In the TV movie that gave the impression of more a thinly-veiled insult than a sincere reflection on her life and impact, Britney Ever After recreates her rise and fall through a cheap lens and holds out her worst moments proudly and says, “Look! What at what a mess she is!”
Guided through the story by an exaggerated and dizzyingly ditzy version of ‘Britney’, Britney Ever After is a prime example of just how spectacularly biopics can fail to honour or even explain a person.
That’s not to say that there couldn’t ever be a high-quality and established venture into Spears’s story, but this example perfectly illustrates how easy it would be to get a story so complex and influential very wrong.
It’s also impossible to bring up this conversation without mentioning her conservatorship. When so many years of her life were lived under the control of her father and without any true power over her own story, how could it be apt to take creative control from her yet again to create a biopic? Unless Speears herself was the creative force behind such a project (and we know from experience that this doesn’t often happen, such as that of Pamela Anderson who did not have a hand in Disney +’s Pam and Tommy).
Perhaps the biggest argument against a Britney biopic is the stark fact that the woman herself doesn’t want one.
In the past, Spears has been vocal about the idea of biopics and film adaptations, often voicing her rejection of these on social media. Most recently, she posted on Instagram, writing:
“I hear about people wanting to do movies about my life … dude I’m not dead!!!”
In another post last year, she spoke about the strangeness of receiving pitches for stories about her own life.

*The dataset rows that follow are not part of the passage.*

/-! ### An index register -/

@[simp] theorem setIdx_a (r : IdxReg) (v : Word) (s : State) : (s.setIdx r v).a = s.a := by cases r <;> rfl
@[simp] theorem setIdx_b (r : IdxReg) (v : Word) (s : State) : (s.setIdx r v).b = s.b := by cases r <;> rfl
@[simp] theorem setIdx_x (r : IdxReg) (v : Word) (s : State) : (s.setIdx r v).x = (if r = .x then v else s.x) := by cases r <;> rfl
@[simp] theorem setIdx_y (r : IdxReg) (v : Word) (s : State) : (s.setIdx r v).y = (if r = .y then v else s.y) := by cases r <;> rfl
@[simp] theorem setIdx_u (r : IdxReg) (v : Word) (s : State) : (s.setIdx r v).u = (if r = .u then v else s.u) := by cases r <;> rfl
@[simp] theorem setIdx_s (r : IdxReg) (v : Word) (s : State) : (s.setIdx r v).s = (if r = .s then v else s.s) := by cases r <;> rfl
@[simp] theorem setIdx_pc (r : IdxReg) (v : Word) (s : State) : (s.setIdx r v).pc = s.pc := by cases r <;> rfl
@[simp] theorem setIdx_dp (r : IdxReg) (v : Word) (s : State) : (s.setIdx r v).dp = s.dp := by cases r <;> rfl
@[simp] theorem setIdx_cc (r : IdxReg) (v : Word) (s : State) : (s.setIdx r v).cc = s.cc := by cases r <;> rfl
@[simp] theorem setIdx_nmi (r : IdxReg) (v : Word) (s : State) : (s.setIdx r v).nmi = s.nmi := by cases r <;> rfl
@[simp] theorem setIdx_firq (r : IdxReg) (v : Word) (s : State) : (s.setIdx r v).firq = s.firq := by cases r <;> rfl
@[simp] theorem setIdx_irq (r : IdxReg) (v : Word) (s : State) : (s.setIdx r v).irq = s.irq := by cases r <;> rfl
@[simp] theorem setIdx_nmiArmed (r : IdxReg) (v : Word) (s : State) : (s.setIdx r v).nmiArmed = s.nmiArmed := by cases r <;> rfl
@[simp] theorem setIdx_nmiRequest (r : IdxReg) (v : Word) (s : State) : (s.setIdx r v).nmiRequest = s.nmiRequest := by cases r <;> rfl
@[simp] theorem setIdx_halt (r : IdxReg) (v : Word) (s : State) : (s.setIdx r v).halt = s.halt := by cases r <;> rfl
@[simp] theorem setIdx_cycle (r : IdxReg) (v : Word) (s : State) : (s.setIdx r v).cycle = s.cycle := by cases r <;> rfl
@[simp] theorem setIdx_phase (r : IdxReg) (v : Word) (s : State) : (s.setIdx r v).phase = s.phase := by cases r <;> rfl
@[simp] theorem setIdx_viaCwai (r : IdxReg) (v : Word) (s : State) : (s.setIdx r v).viaCwai = s.viaCwai := by cases r <;> rfl
@[simp] theorem setIdx_irqSel (r : IdxReg) (v : Word) (s : State) : (s.setIdx r v).irqSel = s.irqSel := by cases r <;> rfl
@[simp] theorem setIdx_opcode (r : IdxReg) (v : Word) (s : State) : (s.setIdx r v).opcode = s.opcode := by cases r <;> rfl
@[simp] theorem setIdx_postbyte (r : IdxReg) (v : Word) (s : State) : (s.setIdx r v).postbyte = s.postbyte := by cases r <;> rfl
@[simp] theorem setIdx_operand (r : IdxReg) (v : Word) (s : State) : (s.setIdx r v).operand = s.operand := by cases r <;> rfl
@[simp] theorem setIdx_running (r : IdxReg) (v : Word) (s : State) : (s.setIdx r v).running = s.running := by cases r <;> rfl
@[simp] theorem setIdx_sched (r : IdxReg) (v : Word) (s : State) : (s.setIdx r v).sched = s.sched := by cases r <;> rfl
@[simp] theorem setIdx_mem (r : IdxReg) (v : Word) (s : State) : (s.setIdx r v).mem = s.mem := by cases r <;> rfl
@[simp] theorem setIdx_params (r : IdxReg) (v : Word) (s : State) : (s.setIdx r v).params = s.params := by cases r <;> rfl
@[simp] theorem setIdx_script (r : IdxReg) (v : Word) (s : State) : (s.setIdx r v).script = s.script := by cases r <;> rfl
@[simp] theorem setIdx_hostFault (r : IdxReg) (v : Word) (s : State) : (s.setIdx r v).hostFault = s.hostFault := by cases r <;> rfl
@[simp] theorem setIdx_freeCount (r : IdxReg) (v : Word) (s : State) : (s.setIdx r v).freeCount = s.freeCount := by cases r <;> rfl
@[simp] theorem setIdx_trace (r : IdxReg) (v : Word) (s : State) : (s.setIdx r v).trace = s.trace := by cases r <;> rfl

end Sys2Proof.Machine
end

“You know, it’s really puzzling to me because all these people are starting to send me all these scripts of my own life but none of these scripts are even true,’ she said. “Aren’t I supposed by play the role in my own life?”
So, should there be a Britney Spears biopic?

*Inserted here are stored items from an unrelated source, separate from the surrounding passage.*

@[simp] theorem pushed_script (st : Stack) (p : Byte) (s : State) : (pushed st p s).script = s.script := by
  cases st <;> rfl
@[simp] theorem pushed_hostFault (st : Stack) (p : Byte) (s : State) : (pushed st p s).hostFault = s.hostFault := by
  cases st <;> rfl
@[simp] theorem entered_script (v : Word) (m : Byte) (s : State) : (entered v m s).script = s.script := rfl
@[simp] theorem entered_hostFault (v : Word) (m : Byte) (s : State) : (entered v m s).hostFault = s.hostFault := rfl
@[simp] theorem pulledS_script (p : Byte) (s : State) : (pulledS p s).script = s.script := rfl
@[simp] theorem pulledS_hostFault (p : Byte) (s : State) : (pulledS p s).hostFault = s.hostFault := rfl
@[simp] theorem pulledU_script (p : Byte) (s : State) : (pulledU p s).script = s.script := rfl
@[simp] theorem pulledU_hostFault (p : Byte) (s : State) : (pulledU p s).hostFault = s.hostFault := rfl

/-- R520. -/
theorem stackEntire_quiet {s : State} (h : s.script = []) :
    stackEntire s = pushed .s 0xFF#8 { s with cc := s.cc ||| 0x80#8 } := by
  simp [stackEntire, pushList_quiet, h, ccE]

/-- R521. -/
theorem stackFirq_quiet {s : State} (h : s.script = []) :
    stackFirq s = pushed .s 0x81#8 { s with cc := s.cc &&& 0x7F#8 } := by
  simp [stackFirq, pushList_quiet, h, ccE]

end Sys2Proof.Machine
end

In short, no. The simple fact of the matter is that Spears herself is opposed to the idea, and even if she weren’t able to say so, lack of control is something that has been imposed on her in various forms since the beginning of her stardom.

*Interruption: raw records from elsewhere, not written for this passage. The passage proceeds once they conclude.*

-- ==== Sys2Proof/Laws/Steps.lean ====
section
/-! SUPPORT. What a step can do, said once, whatever the host does inside it. -/

namespace Sys2Proof.Machine

theorem goto_self {u : State} {p : Phase} (h : u.phase = p) : u = u.goto p := by subst h; rfl

theorem Ends.after {s s' t : State} (h : Runs s s') (e : Ends s' t) : Ends s t := by
  cases e with
  | done u k e => exact .done u (h.trans k) e
  | entry u k e => exact .entry u (h.trans k) e
  | goto u k p hp e => exact .goto u (h.trans k) p hp e
  | wait u k e => exact .wait u (h.trans k) e

theorem runInstruction_ends {pg : Page} {s t : State} (h : runInstruction pg s = .next t) : Ends s t := by
  unfold runInstruction at h
  split at h
  · exact (refuse_next h).elim
  split at h
  · exact Ends.after ((Runs.refl s).fetchInstr pg) (exec_ends h)
  · unfold reject at h; split at h <;> exact (refuse_next h).elim

theorem Runs.hookFetch (s : State) : Runs s (Machine.hookFetch s) :=
  ⟨id, id, id, ⟨[.instructionHook], by simp [Machine.hookFetch], by simp [Machine.hookFetch, Obs.isBus]⟩, rfl, rfl⟩

theorem enterVector_runs (s : State) (v : Word) (m : Byte) :
    ∃ w, Runs s w ∧ enterVector v m s = { w with viaCwai := false, phase := .labelA } := by
  refine ⟨_, ?_, rfl⟩
  refine Runs.filler (Runs.update (Runs.readWord (Runs.filler ?_) _) rfl rfl rfl id rfl rfl rfl rfl)
  refine ⟨id, id, ?_, ⟨[.interruptHook v], by simp, by simp [Obs.isBus]⟩, rfl, rfl⟩
  intro hn; dsimp; split
  · simp
  · exact hn

/-- What every step can do, whatever the host does: the reset, an instruction, the entry of a handler, the choice of a
line, or bus cycles and a move along R530's graph. -/
inductive StepEnds (s t : State) : Prop where
  | reset (hp : s.phase = .reset) (e : t = (resetInit s).goto .resetCheckHalt)
  | instr (h : Ends s t) (hp : s.phase = .nextInstruction ∨ s.phase = .page2 ∨ s.phase = .page3)
  | entry (u : State) (hp : s.phase = .dispatchIrq) (h : Runs s u)
      (e : t = { u with viaCwai := false, phase := .labelA })
  | pick (u : State) (hp : s.phase = .labelB) (h : Runs s u) (l : LineId)
      (e : t = { u with irqSel := some l, viaCwai := false, phase := .dispatchIrq })
  | goto (u : State) (p : Phase) (h : Runs s u) (e : t = u.goto p) (hp : (s.phase, p) ∈
      [(Phase.resetCheckHalt, Phase.resetCheckHalt), (.resetCheckHalt, .labelA), (.labelA, .labelA), (.labelA, .labelB),
       (.labelB, .nextInstruction), (.dispatchIrq, .cwaiCheckHalt), (.sync, .labelB), (.sync, .syncCheckHalt),
       (.syncCheckHalt, .syncCheckHalt), (.syncCheckHalt, .sync), (.cwaiCheckHalt, .cwaiCheckHalt),
       (.cwaiCheckHalt, .dispatchIrq), (.hcf, .hcf)])
      (hv : p = .cwaiCheckHalt → s.phase = .dispatchIrq → s.viaCwai = true)

theorem step_ends {s t : State} (h : step s = .next t) : StepEnds s t := by
  unfold step at h
  split at h
  · next hp => exact .reset hp (settle_next h).1
  · next hp =>
    obtain ⟨rfl, -⟩ := settle_next h
    unfold stepResetCheckHalt
    split
    · exact .goto _ .resetCheckHalt (Runs.refl s).filler (goto_self (by simp [hp])) (by simp [hp]) (by simp)
    · refine .goto _ .labelA ?_ rfl (by simp [hp]) (by simp)
      refine Runs.filler ?_
      exact ((Runs.refl s).filler.readWord _).update rfl rfl rfl id rfl rfl rfl rfl
  · next hp =>
    obtain ⟨rfl, -⟩ := settle_next h
    unfold stepLabelA
    split
    · exact .goto _ .labelA (Runs.refl s).filler (goto_self (by simp [hp])) (by simp [hp]) (by simp)
    · exact .goto s .labelB (Runs.refl s) rfl (by simp [hp]) (by simp)
  · next hp =>
    obtain ⟨rfl, -⟩ := settle_next h
    unfold stepLabelB
    split
    · exact .pick _ hp (((Runs.refl s).dummy _).dummy _) _ rfl
    · exact .goto s .nextInstruction (Runs.refl s) rfl (by simp [hp]) (by simp)
  · next hp =>
    unfold stepDispatchIrq at h
    split at h
    · next hv =>
      split at h
      · obtain ⟨rfl, -⟩ := settle_next h
        exact .goto s .cwaiCheckHalt (Runs.refl s) rfl (by simp [hp]) (fun _ _ => hv)
      · obtain ⟨rfl, -⟩ := settle_next h
        obtain ⟨w, hw, e⟩ := enterVector_runs s _ _
        exact .entry w hp hw e
    · split at h
      · cases h
      · next l _ =>
        obtain ⟨rfl, -⟩ := settle_next h
        have hs : Runs s (stackFrame l (filler s)) := by
          cases l <;> simp only [stackFrame, stackEntire, stackFirq] <;> refine Runs.pushList ?_ _ _ <;>
            exact (Runs.refl s).filler.update rfl rfl rfl id rfl rfl rfl rfl
        obtain ⟨w, hw, e⟩ := enterVector_runs (stackFrame l (filler s)) l.vector l.masks
        exact .entry w hp (hs.trans hw) e
  · next hp => exact .instr (Ends.after (Runs.hookFetch s) (runInstruction_ends h)) (.inl hp)
  · next hp => exact .instr (runInstruction_ends h) (.inr (.inl hp))
  · next hp => exact .instr (runInstruction_ends h) (.inr (.inr hp))
  · next hp =>
    obtain ⟨rfl, -⟩ := settle_next h
    unfold stepSync
    cases s.syncWake
    · exact .goto _ .syncCheckHalt (Runs.refl s).filler rfl (by simp [hp]) (by simp)
    · exact .goto _ .labelB (Runs.refl s).filler rfl (by simp [hp]) (by simp)
  · next hp =>
    obtain ⟨rfl, -⟩ := settle_next h
    unfold stepSyncCheckHalt
    split
    · exact .goto _ .syncCheckHalt (Runs.refl s).filler (goto_self (by simp [hp])) (by simp [hp]) (by simp)
    · exact .goto s .sync (Runs.refl s) rfl (by simp [hp]) (by simp)
  · next hp =>
    obtain ⟨rfl, -⟩ := settle_next h
    unfold stepCwaiCheckHalt
    dsimp only
    split
    · exact .goto _ .cwaiCheckHalt (Runs.refl s).filler (goto_self (by simp [hp])) (by simp [hp]) (by simp [hp])
    · exact .goto _ .dispatchIrq (Runs.refl s).filler rfl (by simp [hp]) (by simp)
  · next hp =>
    obtain ⟨rfl, -⟩ := settle_next h
    exact .goto _ .hcf (Runs.refl s).filler (goto_self (by simp [stepHcf, hp])) (by simp [hp]) (by simp)


end Sys2Proof.Machine
end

It would be too easy to turn the complex, dark, and grandiose odyssey that is Britney Spears’ life into something messy and clumsy in the wrong hands — something that has been done so often with the existence of complex and dark women.
As Millie Bobby Brown said, any story should be told in Spears’s way and in her way alone. Any biographical undertaking should be at the mercy of her full consultation and permission. It’s not impossible. There have been artists able to keep their hands on the creative wheel when it comes to their own history, such as Elton John, Madonna, and Cher.
And if you’re wondering where the line is – the line that separates the acceptable biopics from the non-acceptable, the tacky from the valuable, then there are only three questions we need to ask ourselves:
1. How much input does the subject have?
2. Is it telling us anything new?
3. Is it an earnest exploration of a notable life, or just a money-grabbing rollercoaster ride through someone’s trauma?
We know enough about Spears and what she’s been through to know that she should be left alone. What could a fictionalised script tell us any differently?